An amendment to the provisions in the By-laws relating to (1) matters which may be brought before an annual meeting, (2) matters which may be brought before a special meeting, (3) cumulative voting, (4) the number and staggered terms of, and the manner of nominating, members of the Board, (5) removal of directors and (6) amendment of certain provisions of the By-laws must in each case be approved either (a) by the affirmative vote of 80% of the shares entitled to vote generally with respect to election of directors voting together as a single class, or (b) by the affirmative vote of a majority of the entire Board plus a concurring vote of a majority of the “continuing directors” (as that term is defined in the By-laws) voting separately and as a subclass of directors.

The provisions of HEI’s By-laws discussed in the foregoing two paragraphs, and the statutory provisions discussed below, may have the effect of delaying, deferring or preventing a change in control of HEI.

Preferred Stock

General

Preferred Stock may be authorized by the Board for issuance in one or more series, without action by HEI’s shareholders and with such preferences, voting powers, restrictions and qualifications as may be fixed by resolution of the Board authorizing the issuance of those shares. Under current Hawaii law, all shares of a series of preferred stock must have preferences, limitations and relative rights identical with those of other shares of the same series and, except to the extent otherwise provided in the description of the series, with those of other series in the same class.

If and when authorized by the Board, Preferred Stock may be preferred as to dividends or in liquidation, or both, over the Common Stock.
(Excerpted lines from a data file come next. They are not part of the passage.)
theorem State_settle {s0} {s : State} (k : Nat) (hk : Kept s0 s) : Kept s0 (State.settle s k) := by
  unfold State.settle
  with_reducible repeat' first
  | assumption
  | apply State_onHearth

theorem State_freshPlanes {s0} {s : State} (hk : Kept s0 s) : Kept s0 (State.freshPlanes s) := by
  unfold State.freshPlanes
  with_reducible repeat' first
  | assumption
  | apply State_onHearth

theorem State_initWord {s0} {s : State} (w : Nat) (v : W36) (hk : Kept s0 s) : Kept s0 (State.initWord s w v) := by
  unfold State.initWord
  with_reducible repeat' first
  | assumption
  | apply State_onHearth

theorem State_askGranule {s0} {s : State} (j : Nat) (hk : Kept s0 s) : Kept s0 (State.askGranule s j) := by
  unfold State.askGranule
  with_reducible repeat' first
  | assumption
  | (intro)
  | apply ite
  | apply State_onHearth
  | apply State_erairSend

theorem State_replaceWord {s0} {s : State} (w : Nat) (hk : Kept s0 s) : Kept s0 (State.replaceWord s w) := by
  unfold State.replaceWord
  with_reducible repeat' first
  | assumption
  | (intro)
  | apply ite
  | apply State_askGranule
  | apply State_writeWord
  | apply State_onHearth

theorem State_uncorrectableSeen {s0} {s : State} (off : Nat) (reader : Nat) (hk : Kept s0 s) : Kept s0 (State.uncorrectableSeen s off reader) := by
  unfold State.uncorrectableSeen
  with_reducible repeat' first
  | assumption
  | apply State_capture
  | apply State_count
  | apply State_raise
  | apply State_record

theorem State_uncorrectable {s0} {s : State} (w : Nat) (prev : Bool) (reader : Nat) (hk : Kept s0 s) : Kept s0 (State.uncorrectable s w prev reader) := by
  unfold State.uncorrectable
  with_reducible repeat' first
  | assumption
  | apply ite
  | apply State_onHearth
  | apply State_replaceWord
  | apply State_uncorrectableSeen

theorem State_viewRead {s0} {s : State} (w : Nat) (prev : Bool) (reader : Nat) (hk : Kept s0 s) : Kept s0 (State.viewRead s w prev reader).2 := by
  unfold State.viewRead
  with_reducible repeat' first
  | assumption
  | apply ite
  | apply State_uncorrectable
  | split

theorem State_deviceRead {s0} {s : State} (w : Nat) (reader : Nat) (hk : Kept s0 s) : Kept s0 (State.deviceRead s w reader).2 := by
  unfold State.deviceRead
  with_reducible repeat' first
  | assumption
  | apply ite
  | apply State_viewRead

theorem State_deviceReads {s0} {s : State} (ws : List Nat) (reader : Nat) (hk : Kept s0 s) : Kept s0 (State.deviceReads s ws reader).2 := by
  unfold State.deviceReads
  with_reducible repeat' first
  | assumption
  | (intro)
  | apply ite
  | apply State_deviceRead
  | apply foldl
  | apply foldl1
  | apply foldl2

theorem State_poisonWord {s0} {s : State} (w : Nat) (hk : Kept s0 s) : Kept s0 (State.poisonWord s w) := by
  unfold State.poisonWord
  with_reducible repeat' first
  | assumption
  | apply State_writeWord

theorem State_poisonWindows {s0} {s : State} (ws : List (Nat × Nat)) (hk : Kept s0 s) : Kept s0 (State.poisonWindows s ws) := by
  unfold State.poisonWindows
  with_reducible repeat' first
  | assumption
  | (intro)
  | apply State_poisonWord
  | apply foldl

theorem State_setInject {s0} {s : State} (q : List Inject) (hk : Kept s0 s) : Kept s0 (State.setInject s q) := by
  unfold State.setInject
  with_reducible repeat' first
  | assumption
  | apply State_setFld
  | apply State_onHearth

theorem State_injectWrite {s0} {s : State} (w : Nat) (v : W36) (hk : Kept s0 s) : Kept s0 (State.injectWrite s w v) := by
  unfold State.injectWrite
  with_reducible repeat' first
  | assumption
  | (intro)
  | apply ite
  | apply State_setInject
  | apply State_writeWord
  | apply State_onHearth

theorem State_letIn {s0} {s : State} (hk : Kept s0 s) : Kept s0 (State.letIn s) := by
  unfold State.letIn
  with_reducible repeat' first
  | assumption
  | (intro)
  | apply ite
  | apply State_injectWrite
  | apply State_onHearth
  | apply foldl

theorem State_applyInject {s0} {s : State} (k : Nat) (hk : Kept s0 s) : Kept s0 (State.applyInject s k) := by
  unfold State.applyInject
  with_reducible repeat' first
  | assumption
  | (intro)
  | apply ite
  | apply State_letIn
  | apply State_setInject
  | apply State_writeWord
  | apply foldl

theorem State_applyStopped {s0} {s : State} (hk : Kept s0 s) : Kept s0 (State.applyStopped s) := by
  unfold State.applyStopped
  with_reducible repeat' first
  | assumption
  | (intro)
  | apply ite
  | apply State_applyInject
  | apply foldl

theorem forcePair_snd (m : W36) (p : Option W36 × State) : (forcePair m p).2 = p.2 := rfl

theorem State_forceEntry {s0} {s : State} (w : Nat) (hk : Kept s0 s) : Kept s0 (s.forceEntry w).2 := by
  unfold State.forceEntry
  have h1 := State_blockRead (s.forceAt w) hk
  with_reducible split
  · exact hk
  with_reducible split
  · exact hk
  generalize s.forceAt w + 1 = b
  generalize s.blockRead (s.forceAt w) = z at *
  rcases z with ⟨_ | m, t⟩
  · exact h1
  · have h2 : Kept s0 (t.blockRead b).2 := State_blockRead b (s := t) h1
    show Kept s0 (forcePair m (t.blockRead b)).2
    rw [forcePair_snd]
    exact h2

theorem State_forced {s0} {s : State} (w : Nat) (v : W36) (hk : Kept s0 s) : Kept s0 (State.forced s w v).2 := by
  unfold State.forced
  with_reducible repeat' first
  | assumption
  | apply State_forceEntry
  | refine snd (by assumption) ?_
  | refine snd2 (by assumption) ?_
  | refine fst (by assumption) ?_
  | split

theorem State_forceWord {s0} {s : State} (w : Nat) (m : Nat) (f : Nat) (hk : Kept s0 s) : Kept s0 (State.forceWord s w m f) := by
  unfold State.forceWord
  with_reducible repeat' first
  | assumption
  | apply ite
  | apply State_deviceRead
  | apply State_writeWord

theorem State_applyForces {s0} {s : State} (k : Nat) (hk : Kept s0 s) : Kept s0 (State.applyForces s k) := by
  unfold State.applyForces
  with_reducible repeat' first
  | assumption
  | (intro)
  | apply ite
  | apply State_forceWord
  | apply State_forceEntry
  | apply foldl
  | apply foldl1
  | apply foldl2
  | refine snd (by assumption) ?_
  | refine snd2 (by assumption) ?_
  | refine fst (by assumption) ?_
  | refine KeptOpt.get (by assumption) ?_
  | refine KeptO3 (by assumption) ?_
  | fail_if_no_progress refine upd ?_ ?_; rotate_left; exact rfl
  | split

theorem State_substitute {s0} {s : State} (w : Nat) (hk : Kept s0 s) : Kept s0 (State.substitute s w).2 := by
  unfold State.substitute
  with_reducible repeat' first
  | assumption
  | (intro)
  | apply ite
  | apply State_deviceRead
  | apply State_blockRead
  | refine snd (by assumption) ?_
  | refine snd2 (by assumption) ?_
  | refine fst (by assumption) ?_
  | refine KeptOpt.get (by assumption) ?_
  | refine KeptO3 (by assumption) ?_
  | fail_if_no_progress refine upd ?_ ?_; rotate_left; exact rfl
  | split

theorem State_substForced {s0} {s : State} (w : Nat) (hk : Kept s0 s) : Kept s0 (State.substForced s w).2 := by
  unfold State.substForced
  with_reducible repeat' first
  | assumption
  | apply State_substitute
  | apply State_forced

theorem State_applySubst {s0} {s : State} (ws : List Nat) (hk : Kept s0 s) : Kept s0 (State.applySubst s ws) := by
  unfold State.applySubst
  with_reducible repeat' first
  | assumption
  | (intro)
  | apply State_substForced
  | apply State_writeWord
  | apply foldl

theorem State_solvedRead {s0} {s : State} (w : Nat) (reader : Nat) (hk : Kept s0 s) : Kept s0 (State.solvedRead s w reader).2 := by
  unfold State.solvedRead
  with_reducible repeat' first
  | assumption
  | apply ite
  | apply State_viewRead

theorem State_solvedReads {s0} {s : State} (ws : List Nat) (reader : Nat) (hk : Kept s0 s) : Kept s0 (State.solvedReads s ws reader).2 := by
  unfold State.solvedReads
  with_reducible repeat' first
  | assumption
  | (intro)
  | apply ite
  | apply State_solvedRead
  | apply foldl
  | apply foldl1
  | apply foldl2

theorem State_startCapture {s0} {s : State} (hk : Kept s0 s) : Kept s0 (State.startCapture s) := by
  unfold State.startCapture
  with_reducible repeat' first
  | assumption
  | (intro)
  | apply ite
  | apply State_solvedReads
  | apply State_onHearth
  | apply State_capture
  | apply State_setFields

theorem State_endCapture {s0} {s : State} (hk : Kept s0 s) : Kept s0 (State.endCapture s) := by
  unfold State.endCapture
  with_reducible repeat' first
  | assumption
  | apply State_raise
  | apply State_setFields

theorem State_setCycle {s0} {s : State} (k : Nat) (n : Nat) (hk : Kept s0 s) : Kept s0 (State.setCycle s k n) := by
  unfold State.setCycle
  with_reducible repeat' first
  | assumption
  | apply State_setFld

theorem State_ringPut {s0} {s : State} (k : Nat) (station : Nat) (kind : Nat) (hk : Kept s0 s) : Kept s0 (State.ringPut s k station kind) := by
  unfold State.ringPut
  with_reducible repeat' first
  | assumption
  | apply ite
  | apply State_onHearth
  | apply State_raise

theorem State_ringDispatch {s0} {s : State} (k : Nat) (hk : Kept s0 s) : Kept s0 (State.ringDispatch s k) := by
  unfold State.ringDispatch
  with_reducible repeat' first
  | assumption
  | apply State_onHearth

theorem State_zeroControl {s0} {s : State} (k : Nat) (i : Nat) (hk : Kept s0 s) : Kept s0 (State.zeroControl s k i) := by
  unfold State.zeroControl
  with_reducible repeat' first
  | assumption
  | (intro)
  | apply ite
  | apply State_onHearth

theorem State_zeroSystem {s0} {s : State} (a : Nat) (hk : Kept s0 s) : Kept s0 (State.zeroSystem s a) := by
  unfold State.zeroSystem
  with_reducible repeat' first
  | assumption
  | (intro)
  | apply ite
  | apply State_zeroControl
  | apply State_onHearth
  | apply State_capture
  | apply foldl
  | apply foldl1
  | apply foldl2
  | refine snd (by assumption) ?_
  | refine snd2 (by assumption) ?_
  | refine fst (by assumption) ?_
  | refine KeptOpt.get (by assumption) ?_
  | refine KeptO3 (by assumption) ?_
  | fail_if_no_progress refine upd ?_ ?_; rotate_left; exact rfl
  | split

theorem State_uncorrectableAt {s0} {s : State} (a : Nat) (reader : Nat) (hk : Kept s0 s) : Kept s0 (State.uncorrectableAt s a reader) := by
  unfold State.uncorrectableAt
  with_reducible repeat' first
  | assumption
  | apply State_uncorrectable
  | apply State_zeroSystem
  | apply State_uncorrectableSeen
  | split

theorem State_mapCore {s0} {s : State} (c : CoreId) (f : Core → Core) (hk : Kept s0 s) : Kept s0 (State.mapCore s c f) := by
  unfold State.mapCore
  with_reducible repeat' first
  | assumption
  | apply State_setCore

theorem State_tenderTrap {s0} {s : State} (t : Trap) (irqSecure : Bool) (hk : Kept s0 s) : Kept s0 (State.tenderTrap s t irqSecure) := by
  unfold State.tenderTrap
  with_reducible repeat' first
  | assumption
  | apply ite
  | apply State_setCore

theorem State_loadBad {s0} {s : State} (c : CoreId) (l : Load) (hk : Kept s0 s) : Kept s0 (State.loadBad s c l) := by
  unfold State.loadBad
  with_reducible repeat' first
  | assumption
  | (intro)
  | apply ite
  | apply State_uncorrectableAt
  | apply State_draw
  | apply foldl
  | apply foldl1
  | apply foldl2
  | refine snd (by assumption) ?_
  | refine snd2 (by assumption) ?_
  | refine fst (by assumption) ?_
  | refine KeptOpt.get (by assumption) ?_
  | refine KeptO3 (by assumption) ?_
  | fail_if_no_progress refine upd ?_ ?_; rotate_left; exact rfl
  | split

theorem State_landBad {s0} {s : State} (c : CoreId) (hk : Kept s0 s) : Kept s0 (State.landBad s c) := by
  unfold State.landBad
  with_reducible repeat' first
  | assumption
  | (intro)
  | apply State_loadBad
  | apply foldl

theorem State_tenderTakes {s0} {s : State} (t : Trap) (hk : Kept s0 s) : Kept s0 (State.tenderTakes s t) := by
  unfold State.tenderTakes
  with_reducible repeat' first
  | assumption
  | apply ite
  | apply State_landBad
  | apply State_tenderTrap

theorem State_pciCapture {s0} {s : State} (page : Nat) (off : Nat) (hk : Kept s0 s) : Kept s0 (State.pciCapture s page off) := by
  unfold State.pciCapture
  with_reducible repeat' first
  | assumption
  | apply ite
  | apply State_setFld

theorem State_secCapture {s0} {s : State} (page : Nat) (who : Nat) (hk : Kept s0 s) : Kept s0 (State.secCapture s page who) := by
  unfold State.secCapture
  with_reducible repeat' first
  | assumption
  | apply ite
  | apply State_setFields

theorem State_ownerDiscard {s0} {s : State} (page : Nat) (off : Nat) (hk : Kept s0 s) : Kept s0 (State.ownerDiscard s page off) := by
  unfold State.ownerDiscard
  with_reducible repeat' first
  | assumption
  | apply State_raise
  | apply State_pciCapture

theorem State_uartDiscard {s0} {s : State} (hk : Kept s0 s) : Kept s0 (State.uartDiscard s) := by
  unfold State.uartDiscard
  with_reducible repeat' first
  | assumption
  | apply State_count

theorem State_worldFault {s0} {s : State} (cause : Nat) (page : Nat) (off : Nat) (hk : Kept s0 s) : Kept s0 (State.worldFault s cause page off) := by
  unfold State.worldFault
  with_reducible repeat' first
  | assumption
  | apply State_tenderTrap
  | apply State_raise
  | apply State_secCapture

theorem State_writeAs {s0} {s : State} (r : Requester) (page : Nat) (off : Nat) (k : State → State) (hk : Kept s0 s) (h_k : ∀ z0, Kept s0 z0 → Kept s0 (k z0)) : Kept s0 (State.writeAs s r page off k) := by
  unfold State.writeAs
  with_reducible repeat' first
  | assumption
  | (intro)
  | apply ite
  | apply h_k
  | apply State_worldFault
  | apply State_ownerDiscard
  | apply State_uartDiscard
  | split

theorem State_readAs {s0} {s : State} (r : Requester) (page : Nat) (off : Nat) (k : State → W32 × State) (hk : Kept s0 s) (h_k : ∀ z0, Kept s0 z0 → Kept s0 (k z0).2) : Kept s0 (State.readAs s r page off k) := by
  unfold State.readAs
  with_reducible repeat' first
  | assumption
  | (intro)
  | apply ite
  | apply h_k
  | apply State_worldFault
  | apply State_send
  | apply State_ownerDiscard
  | apply State_uartDiscard
  | refine snd (by assumption) ?_
  | refine snd2 (by assumption) ?_
  | refine fst (by assumption) ?_
  | split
For example, the terms of the Preferred Stock, if and when authorized, could prohibit dividends on shares of Common Stock until all dividends and any mandatory redemptions have been paid with respect to shares of Preferred Stock. In addition, the Board may, without shareholder approval, issue Preferred Stock with voting and conversion rights which could adversely affect the voting power or economic rights of the holders of Common Stock. Issuance of Preferred Stock by HEI could thus have the effect of delaying, deferring or preventing a change of control of HEI. The first and only series of Preferred Stock that has been authorized by the Board as of the date hereof is the Series A Junior Participating Preferred Stock that was created in connection with the establishment of HEI’s Shareholder Rights Plan, none of which Preferred Stock has been issued. Since the Rights Plan has now terminated, it is not contemplated that any shares of the Series A Junior Participating Preferred Stock will be issued.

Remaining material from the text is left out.